/-- From every state and with every key, the step that decodes an instruction and runs its own meaning is the step of
the pseudocode: look the opcode byte up in OPTABLE, resolve its mode by reading memory at PC, run its mnemonic's
handler, advance PC by the entry's size unless the handler moved it, and add the entry's cycles. How the two steps
answer is the model's choice (log 7): the step that raises DecodeError answers a next state with FAULT set, and a
step of a faulted core the fault decodeError. Rests on 40_execution.md section 1 (R65). -/
def Obligations.StepIsTheStepAsWritten : Prop :=
  ∀ (key : Option Byte) (s : State), stepKey key s = stepAsWritten key s

/-- With FAULT clear and a key argument next in line, the step fetches and runs the instruction at the state in which
INPUT_ADDR holds the key (or is unchanged if the argument is none), every other byte reads as before and nothing
else but the used argument changed. INPUT_ADDR is left open; the list of coming arguments, of which the step uses
the first, is the model's choice (log 5). Rests on 40_execution.md section 1 (R67). -/
def Obligations.KeyIsWrittenBeforeTheFetch : Prop :=
  ∀ (s : State) (key : Option Byte) (keys : List (Option Byte)), s.fault = none → s.keys = key :: keys →
  let s1 := s.dropKey.writeKey key
  step s = exec (fetch s1) s1 ∧
  (∀ b, Memory.read s1.mem b = if b = Config.inputAddr then key.getD (Memory.read s.mem b) else Memory.read s.mem b) ∧
  s1 = { s with keys := keys, mem := s1.mem }

/-- If the latch FAULT is set, a step, with any key, answers no next state but the DecodeError of the latched opcode and
address. That this answer is a fault outcome, which carries no state, is the model's form of "changes nothing" (log
7). Rests on 40_execution.md section 1 (R66); 60_exceptions.md section 2 (R159). -/
def Obligations.FaultedCoreChangesNothing : Prop :=
  ∀ (s : State) (f : OpAt) (key : Option Byte), s.fault = some f →
  stepKey key s = .fault (.decodeError f.op f.addr) ∧ step s = .fault (.decodeError f.op f.addr) ∧
  stepResult (step s) = some (.decodeError f)

/-- If FAULT is clear and the byte at PC (after the key write) is undefined, the step latches that byte and its address
in FAULT, returns DecodeError with them, and changes nothing else but the key write: PC, A, X, Y, SP, P and CYC keep
their values. That this step answers a next state, from which the result DecodeError is read off, is the model's
choice (log 7). Rests on 60_exceptions.md section 2 (R157, R158). -/
def Obligations.UndefinedFetchIsPrecise : Prop :=
  ∀ (key : Option Byte) (s : State), s.fault = none →
  (opEntry (Memory.read (s.writeKey key).mem s.pc)).kind = .undefined →
  let f : OpAt := ⟨Memory.read (s.writeKey key).mem s.pc, s.pc⟩
  stepKey key s = .next { s.writeKey key with fault := some f } ∧
  stepResult (stepKey key s) = some (.decodeError f) ∧
  ∀ b, b ≠ Config.inputAddr → Memory.read (s.writeKey key).mem b = Memory.read s.mem b

/-- A step on a faulted core returns the latched DecodeError; otherwise, if the fetched byte is undefined, DecodeError
with it and its address; otherwise Ok. It never refuses. How the result is read off the answer of a step, the
raising step being a next state and a step of a faulted core a fault, is the model's choice (log 7). Rests on
40_execution.md section 4 (R75); 60_exceptions.md section 3 (R161). -/
def Obligations.StepResultIsOkOrDecodeError : Prop :=
  ∀ (key : Option Byte) (s : State),
  let op := Memory.read (s.writeKey key).mem s.pc
  stepResult (stepKey key s) = some (
    match s.fault with
    | some f => .decodeError f
    | none => if (opEntry op).kind = .undefined then .decodeError ⟨op, s.pc⟩ else .ok)

/-- Every instruction, defined or not, answers a next state from every state, and every step of a core whose latch is
clear answers a next state, halted or not: there is no memory, alignment, arithmetic or privilege fault and no
refusal. That an undefined byte, whose DecodeError the spec calls a fault and does not count as completed, answers a
next state (with FAULT set) is the model's choice (log 7). Rests on 60_exceptions.md section 1 (R156);
60_exceptions.md section 2 (R157); 40_execution.md section 5 (R77). -/
def Obligations.EveryInstructionCompletes : Prop :=
  (∀ (i : Instr) (s : State), ∃ t, exec i s = .next t) ∧
  ∀ s : State, s.fault = none → ∃ t, step s = .next t

/-- From every state with the invariant (memory in canonical form; a latched fault is that of an undefined byte still
standing at PC; only unimplemented opcodes are among the events), a step that answers a next state leads to a state
with the invariant. The canonical form of memory is the model's own representation (log 1), the list of emitted
events its own field (log 6), and that the step raising DecodeError answers a next state its own choice (log 7).
Rests on 20_memory.md section 2 (R37); 60_exceptions.md section 2 (R157, R158); 60_exceptions.md section 6 (R167). -/
def Obligations.InvariantIsKept : Prop :=
  ∀ s t : State, s.Inv → step s = .next t → t.Inv

/-- Whatever instruction a step runs, BRK and the no-ops SEI, CLI, SED, CLD, CLV, PLP and RTI included, the flags I, D,
V and U keep their values. Rests on 10_state.md section 2 (R24). -/
def Obligations.InertFlagsNeverChange : Prop :=
  ∀ (s t : State), step s = .next t →
  getFlag .i t.p = getFlag .i s.p ∧ getFlag .d t.p = getFlag .d s.p ∧
  getFlag .v t.p = getFlag .v s.p ∧ getFlag .u t.p = getFlag .u s.p

/-- After an instruction P.B is set if it was set before or the instruction is BRK, and not otherwise; so no step takes
a core out of the halted status. Rests on 10_state.md section 2 (R23); 60_exceptions.md section 4 (R165). -/
def Obligations.BreakFlagIsSetByBrkOnly : Prop :=
  (∀ (i : Instr) (s t : State), exec i s = .next t → getFlag .b t.p = (decide (i = .brk) || getFlag .b s.p)) ∧
  ∀ s t : State, step s = .next t → s.halted = true → t.halted = true
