/-! Every constructor, decoded from a word written out from the encoding column of the table (30_encoding R53, R63): byte 0
is the printed bit string, then the operand bytes 0x9D, or 0xF4 and 0x12 for a 16-bit address low byte first. -/

theorem test_decode_load_logic_shift :
    decodeTableWord 16 0x9D06 = some (.aslZp 0x9D) ∧
    decodeTableWord 8 0x0A = some .aslAcc ∧
    decodeTableWord 24 0x12F40E = some (.aslAbs 0x12F4) ∧
    decodeTableWord 16 0x9D16 = some (.aslZpX 0x9D) ∧
    decodeTableWord 24 0x12F41E = some (.aslAbsX 0x12F4) ∧
    decodeTableWord 16 0x9D21 = some (.andIndX 0x9D) ∧
    decodeTableWord 16 0x9D25 = some (.andZp 0x9D) ∧
    decodeTableWord 16 0x9D29 = some (.andImm 0x9D) ∧
    decodeTableWord 24 0x12F42D = some (.andAbs 0x12F4) ∧
    decodeTableWord 16 0x9D31 = some (.andIndY 0x9D) ∧
    decodeTableWord 16 0x9D35 = some (.andZpX 0x9D) ∧
    decodeTableWord 24 0x12F439 = some (.andAbsY 0x12F4) ∧
    decodeTableWord 24 0x12F43D = some (.andAbsX 0x12F4) ∧
    decodeTableWord 16 0x9DA1 = some (.ldaIndX 0x9D) ∧
    decodeTableWord 16 0x9DA5 = some (.ldaZp 0x9D) ∧
    decodeTableWord 16 0x9DA9 = some (.ldaImm 0x9D) ∧
    decodeTableWord 24 0x12F4AD = some (.ldaAbs 0x12F4) ∧
    decodeTableWord 16 0x9DB1 = some (.ldaIndY 0x9D) ∧
    decodeTableWord 16 0x9DB5 = some (.ldaZpX 0x9D) ∧
    decodeTableWord 24 0x12F4B9 = some (.ldaAbsY 0x12F4) ∧
    decodeTableWord 24 0x12F4BD = some (.ldaAbsX 0x12F4) := by decide

theorem test_decode_register :
    decodeTableWord 8 0x8A = some .txa ∧
    decodeTableWord 8 0x98 = some .tya ∧
    decodeTableWord 8 0x9A = some .txs ∧
    decodeTableWord 8 0xA8 = some .tay ∧
    decodeTableWord 8 0xAA = some .tax ∧
    decodeTableWord 8 0xBA = some .tsx ∧
    decodeTableWord 8 0xCA = some .dex ∧
    decodeTableWord 8 0xE8 = some .inx := by decide

theorem test_decode_branch_and_brk :
    decodeTableWord 8 0x00 = some .brk ∧
    decodeTableWord 16 0x9D10 = some (.bpl 0x9D) ∧
    decodeTableWord 16 0x9D30 = some (.bmi 0x9D) ∧
    decodeTableWord 16 0x9D50 = some (.bvc 0x9D) ∧
    decodeTableWord 16 0x9D70 = some (.bvs 0x9D) ∧
    decodeTableWord 16 0x9D90 = some (.bcc 0x9D) ∧
    decodeTableWord 16 0x9DB0 = some (.bcs 0x9D) ∧
    decodeTableWord 16 0x9DD0 = some (.bne 0x9D) ∧
    decodeTableWord 8 0xEA = some .nop ∧
    decodeTableWord 16 0x9DF0 = some (.beq 0x9D) := by decide

theorem test_decode_adc_bit_compare :
    decodeTableWord 16 0x9D24 = some (.bitZp 0x9D) ∧
    decodeTableWord 24 0x12F42C = some (.bitAbs 0x12F4) ∧
    decodeTableWord 16 0x9D61 = some (.adcIndX 0x9D) ∧
    decodeTableWord 16 0x9D65 = some (.adcZp 0x9D) ∧
    decodeTableWord 16 0x9D69 = some (.adcImm 0x9D) ∧
    decodeTableWord 24 0x12F46D = some (.adcAbs 0x12F4) ∧
    decodeTableWord 16 0x9D71 = some (.adcIndY 0x9D) ∧
    decodeTableWord 16 0x9D75 = some (.adcZpX 0x9D) ∧
    decodeTableWord 24 0x12F479 = some (.adcAbsY 0x12F4) ∧
    decodeTableWord 24 0x12F47D = some (.adcAbsX 0x12F4) ∧
    decodeTableWord 16 0x9DC0 = some (.cpyImm 0x9D) ∧
    decodeTableWord 16 0x9DC1 = some (.cmpIndX 0x9D) ∧
    decodeTableWord 16 0x9DC4 = some (.cpyZp 0x9D) ∧
    decodeTableWord 16 0x9DC5 = some (.cmpZp 0x9D) ∧
    decodeTableWord 16 0x9DC9 = some (.cmpImm 0x9D) ∧
    decodeTableWord 24 0x12F4CC = some (.cpyAbs 0x12F4) ∧
    decodeTableWord 24 0x12F4CD = some (.cmpAbs 0x12F4) ∧
    decodeTableWord 16 0x9DD1 = some (.cmpIndY 0x9D) ∧
    decodeTableWord 16 0x9DD5 = some (.cmpZpX 0x9D) ∧
    decodeTableWord 24 0x12F4D9 = some (.cmpAbsY 0x12F4) ∧
    decodeTableWord 24 0x12F4DD = some (.cmpAbsX 0x12F4) ∧
    decodeTableWord 16 0x9DE0 = some (.cpxImm 0x9D) ∧
    decodeTableWord 16 0x9DE4 = some (.cpxZp 0x9D) ∧
    decodeTableWord 24 0x12F4EC = some (.cpxAbs 0x12F4) := by decide
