-- ==== Sys2Proof/Machine/FloatBridge.lean ====
section
/-! DEFINITION. `F2Q` and `Q2F`: binary32 to Q16.16 and back (rules R140 to R155). -/

namespace Sys2Proof.Machine

/-- Step 7 of rule R140: the mantissa with its implicit leading 1, shifted right by `134 - e`, or left where that is
negative (rule R144). -/
def f2qMagnitude (e m : Nat) : Nat :=
  let full := 2 ^ 23 + m
  let sh : Int := (Config.exponentSeed : Int) - (e : Int)
  if 0 < sh then full / 2 ^ sh.toNat else full * 2 ^ (-sh).toNat

/-- The unit of `F2Q`, steps 2 to 7 of rule R140 in its order. `clampExp` is `DENORM_CLAMP_EXP` (rule R142). -/
def f2qWord (clampExp : Nat) (f : Word) : Except ErrKind Word :=
  let e := f32Exp f
  let m := f32Mant f
  if e = 255 ∧ m = 0 then .error .infinity
  else if e = 255 ∧ m ≠ 0 then .error .nan
  else if f.extractLsb' 0 31 = 0 then .ok 0
  else if e = 0 then .error .denormalized
  else if e < clampExp then .ok 0
  else if Config.outOfRangeExp ≤ e then .error .outOfRange
  else .ok (u32 (if f32Sign f then -(f2qMagnitude e m : Int) else (f2qMagnitude e m : Int)))

/-- The first loop of rule R150, "shift right while the value occupies bits >= 24", at most `fuel` times. -/
def halveTo24Bits : (fuel : Nat) → (mag e : Nat) → Nat × Nat
  | 0, mag, e => (mag, e)
  | k + 1, mag, e => if 2 ^ 24 ≤ mag then halveTo24Bits k (mag / 2) (e + 1) else (mag, e)

/-- The second loop of rule R150, "shift left while it occupies fewer than 24 bits", at most `fuel` times. -/
def doubleTo24Bits : (fuel : Nat) → (mag e : Nat) → Nat × Nat
  | 0, mag, e => (mag, e)
  | k + 1, mag, e => if mag < 2 ^ 23 then doubleTo24Bits k (mag * 2) (e - 1) else (mag, e)

/-- Both loops of rule R150 from the seed 134: a magnitude of at most `2^31` is halved at most 8 times, and one of at least
1 is doubled at most 23 times. -/
def normalizeTo24Bits (mag : Nat) : Nat × Nat :=
  let h := halveTo24Bits 8 mag Config.exponentSeed
  doubleTo24Bits 23 h.1 h.2

/-- `{sgn, e[7:0], mag[22:0]}` of rule R150: a binary32 pattern from its fields (rule R29). -/
def packF32 (sgn : Bool) (e mag : Nat) : Word :=
  (BitVec.ofBool sgn ++ BitVec.ofNat 8 e ++ BitVec.ofNat 23 mag : BitVec (1 + 8 + 23))

/-- The unit of `Q2F` (rule R150). -/
def q2fWord (a : Word) : Word :=
  if s32 a = 0 then 0
  else
    let n := normalizeTo24Bits (magnitude a)
    packF32 (decide (s32 a < 0)) n.2 n.1

/-- `F2Q`: `B` and `PREC` are ignored (rules R63, R64, R140). -/
def execF2q (_prec : Nat) (s : State) : Host.Outcome State Fault Refusal :=
  completeUnit (f2qWord Config.denormClampExp (operandA s)) s

/-- `Q2F`: `B` and `PREC` are ignored; it never fails (rules R63, R64, R150). -/
def execQ2f (_prec : Nat) (s : State) : Host.Outcome State Fault Refusal :=
  completeWord (q2fWord (operandA s)) s

/-- The standalone module `ieee754_to_q16_16_converter(f) -> (y, err)` (rule R147). -/
def moduleF2q (f : Word) : Word × BitVec 3 :=
  match f2qWord Config.denormClampExp f with
  | .ok y => (y, errNone)
  | .error e => (0, e.code)

/-- The standalone module `q16_16_to_ieee754_converter(x) -> f` (rule R155). -/
def moduleQ2f (x : Word) : Word := q2fWord x

end Sys2Proof.Machine
end

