/-- Rules R46, R68, R233, R234, R235: a listing of requests, each presented until accepted and then awaited, runs to its end
on the clocked machine, and the host reads exactly the responses that `Execute` alone gives, in order, with `$k` standing
for the result of the listing's `k`-th request. The listing is the run's first: no request has been accepted before it. -/
def Obligations.ListingCollectsExecuteResponses : Prop :=
  ∀ (reqs : List HostRequest) (rs : List Response) (s : State),
    listingResponses [] reqs = some rs → s.script = listingScript reqs → s.seen = [] → s.results = [] →
    s.accepted = 0 → s.busy = false → s.wasReset = true →
    ∃ k t, core.run k s = .next t ∧ t.seen = rs ∧ t.script = [] ∧ t.busy = false

/-- Rule R68; rule R234, fourth hazard: the operand `$k` is the `RESULT` of the `k`-th accepted request, whatever the host has
read and in whatever order. A held request with `$k` is accepted with that word once `rsp_valid` has been 1 for request
`k`; before that it is a fault, which is the model's reading of the hazard (log entry 9: DEDUCED). A response found valid
is known under the number of the last accepted request, and an accept gives the next number (log entry 14: DESIGN CHOICE). -/
def Obligations.ResultOperandIsOfItsRequest : Prop :=
  (∀ (s : State) (cmd : Byte) (k : Nat) (b : HostOperand) (rest : List HostMove),
    s.script = .hold cmd (.result k) b :: rest → (∀ c ∈ (observe s).results, c.request ≠ k) →
    step s = .fault .resultNotReady) ∧
  (∀ (s : State) (cmd : Byte) (c : NumberedResponse) (b : Word) (rest : List HostMove), s.Inv → s.busy = false →
    s.script = .hold cmd (.result c.request) (.word b) :: rest → c.request ≠ 0 → c ∈ (observe s).results →
    ∃ t, step s = .next t ∧ t.curCmd = cmd ∧ t.curA = c.response.result ∧ t.curB = b ∧ t.busy = true ∧
      t.accepted = s.accepted + 1 ∧ t.script = rest) ∧
  (∀ s : State, s.Inv → s.wasReset = true → s.rspValid = true → ⟨s.accepted, s.rsp⟩ ∈ (observe s).results)

/-! ### Invariant and safety -/

/-- The invariant holds after reset. -/
def Obligations.ResetKeepsResponseInvariant : Prop := State.reset.Inv

/-- Rules R23, R25, R182, R200, R201, R234: every step from a state that meets the invariant gives a state that meets it. The
clauses on the numbers of the requests the host knows rest on log entry 14 (DESIGN CHOICE). -/
def Obligations.StepKeepsResponseInvariant : Prop :=
  ∀ s t : State, s.Inv → step s = .next t → t.Inv

/-- Rules R204, R206: the block never traps. A step fails to answer a next state only where the host's own move reads what
has no value, and no step is refused. -/
def Obligations.BlockNeverTraps : Prop :=
  (∀ s : State, SafeStep s ↔ ∃ p h, hostEdge s = .ok (p, h)) ∧ (∀ s r, step s ≠ .refused r)

/-- Rules R234, R200, R204: from a state after a reset that meets the invariant, a host that drives words and reads only when
`rsp_valid = 1` runs safely for ever. -/
def Obligations.RespectfulHostRunsSafely : Prop :=
  ∀ s : State, s.Inv → s.wasReset = true → (∀ m ∈ s.script, m.respectful = true) → ∀ k, SafeRun k s

/-! ### The ports -/

/-- Rule R20: the output ports are the registers; `req_ready` is `NOT BUSY`. -/
def Obligations.OutputPortsShowRegisters : Prop :=
  ∀ s : State, (outPorts s).reqReady = (!s.busy) ∧ (outPorts s).rspValid = s.rspValid ∧
    (outPorts s).rspResult = s.rsp.result ∧ (outPorts s).rspErr = s.rsp.err ∧ (outPorts s).rspLen = s.rsp.len ∧
    (outPorts s).rspStr = packStr s.rsp.str

/-- Rule R42: character `i` is on `rsp_str[8i+7:8i]`, and a host that stores `rsp_str` little-endian from `p` puts it at
byte address `p + i`. -/
def Obligations.StringPackedLeastByteFirst : Prop :=
  ∀ (s : State) (i : Fin 16),
    (outPorts s).rspStr.extractLsb' (8 * i.val) 8 = s.rsp.str[i] ∧
    ∀ p : Nat, (storeRspStr p (outPorts s).rspStr)[i.val]? = some (p + i.val, s.rsp.str[i])

/-- Rules R231, R234 (first hazard): a response read before the first reset edge is a fault, and so is a read while
`rsp_valid = 0`; a host that waits for `rsp_valid` instead goes on waiting. That a host which waits for `rsp_valid` before
the first reset edge faults too, since `rsp_valid` has no value then, is the model's choice (log entry 9: DEDUCED). -/
def Obligations.ReadsWithoutValueFault : Prop :=
  ∀ (s : State) (rest : List HostMove),
    (s.wasReset = false → s.script = .read :: rest ∨ s.script = .await :: rest → step s = .fault .readBeforeReset) ∧
    (s.wasReset = true → s.rspValid = false → s.script = .read :: rest → step s = .fault .staleRead) ∧
    (s.wasReset = true → s.rspValid = false → s.script = .await :: rest →
      ∃ t, step s = .next t ∧ t.script = s.script ∧ t.seen = s.seen)

/-- Rule R45: reading a valid response has no side effect and clears nothing: the host has it, every register of the block
is as before, and a second read gives the same response. What the host knows of the requests is what it observes anyway. -/
def Obligations.ReadingClearsNothing : Prop :=
  ∀ (s : State) (m m' : HostMove) (rest : List HostMove), s.Inv → s.wasReset = true → s.rspValid = true →
    (m = .read ∨ m = .await) → (m' = .read ∨ m' = .await) → s.script = m :: m' :: rest →
    ∃ t, core.run 2 s = .next t ∧ t = { observe s with script := rest, seen := s.seen ++ [s.rsp, s.rsp] }

/-! ### Every command -/

/-- Every command completes in every state, and leaves alone the captured request and everything that is no response
register, `BUSY` or `RSP_VALID` (rules R22, R26, R45). -/
def Obligations.CommandsCompleteAndKeepTheRest : Prop :=
  ∀ (i : Instr) (s : State), ∃ t, exec i s = .next t ∧ Completed t ∧ KeepsRest s t

/-- Rules R32, R235, R24, R206: the response depends only on the command and the captured operands, never on an earlier
request, response or error. -/
def Obligations.ResponseDependsOnlyOnRequest : Prop :=
  ∀ (i : Instr) (s u : State), s.curA = u.curA → s.curB = u.curB →
    ∃ t v, exec i s = .next t ∧ exec i u = .next v ∧ t.rsp = v.rsp

/-- Rules R63, R66: `F2Q`, `Q2F` and `FMT` ignore operand `B`: any two values of it give the same response. -/
def Obligations.UnaryCommandsIgnoreB : Prop :=
  ∀ (i : Instr) (s : State) (b : Word), i.readsB = false →
    ∃ t v, exec i s = .next t ∧ exec i { s with curB := b } = .next v ∧ t.rsp = v.rsp

/-- Rules R64, R66: every command but `FMT` ignores `PREC`. -/
def Obligations.OnlyFmtReadsPrec : Prop :=
  ∀ (p q : Nat) (s : State), exec (.adds p) s = exec (.adds q) s ∧ exec (.subs p) s = exec (.subs q) s ∧
    exec (.mul p) s = exec (.mul q) s ∧ exec (.div p) s = exec (.div q) s ∧ exec (.f2q p) s = exec (.f2q q) s ∧
    exec (.q2f p) s = exec (.q2f q) s

/-- Rule R201: a failed request, be it a command's failure or an illegal command word, writes its code and clears every other
response register, and that is all that changes beside the completion and the host's own move. -/
def Obligations.FailureIsAtomic : Prop :=
  ∀ (s h t : State) (p : Pins), hostEdge s = .ok (p, h) → p.rst = false → s.busy = true → s.wait = 0 →
    step s = .next t → t.rsp.err ≠ 0 → AnswersError t t.rsp.err ∧ KeepsRest h t

/-- Rule R202: the codes each command can report; an illegal command word reports 7. -/
def Obligations.ReportableCodes : Prop :=
  (∀ (i : Instr) (s t : State), exec i s = .next t →
    match i with
    | .adds _ | .subs _ | .mul _ | .q2f _ | .fmt _ => t.rsp.err = 0
    | .div _ => t.rsp.err = 0 ∨ t.rsp.err = 5
    | .f2q _ => t.rsp.err = 0 ∨ t.rsp.err = 1 ∨ t.rsp.err = 2 ∨ t.rsp.err = 3 ∨ t.rsp.err = 4) ∧
  ∀ (w : Byte) (a b : Word), (decode w).toOption = none → (execute w a b).err = 7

The problem: Scan the material for the string "returns". Copy each line where it appears.

Solution to this problem:
in FAULT, returns DecodeError with them, and changes nothing else but the key write: PC, A, X, Y, SP, P and CYC keep
/-- A step on a faulted core returns the latched DecodeError; otherwise, if the fetched byte is undefined, DecodeError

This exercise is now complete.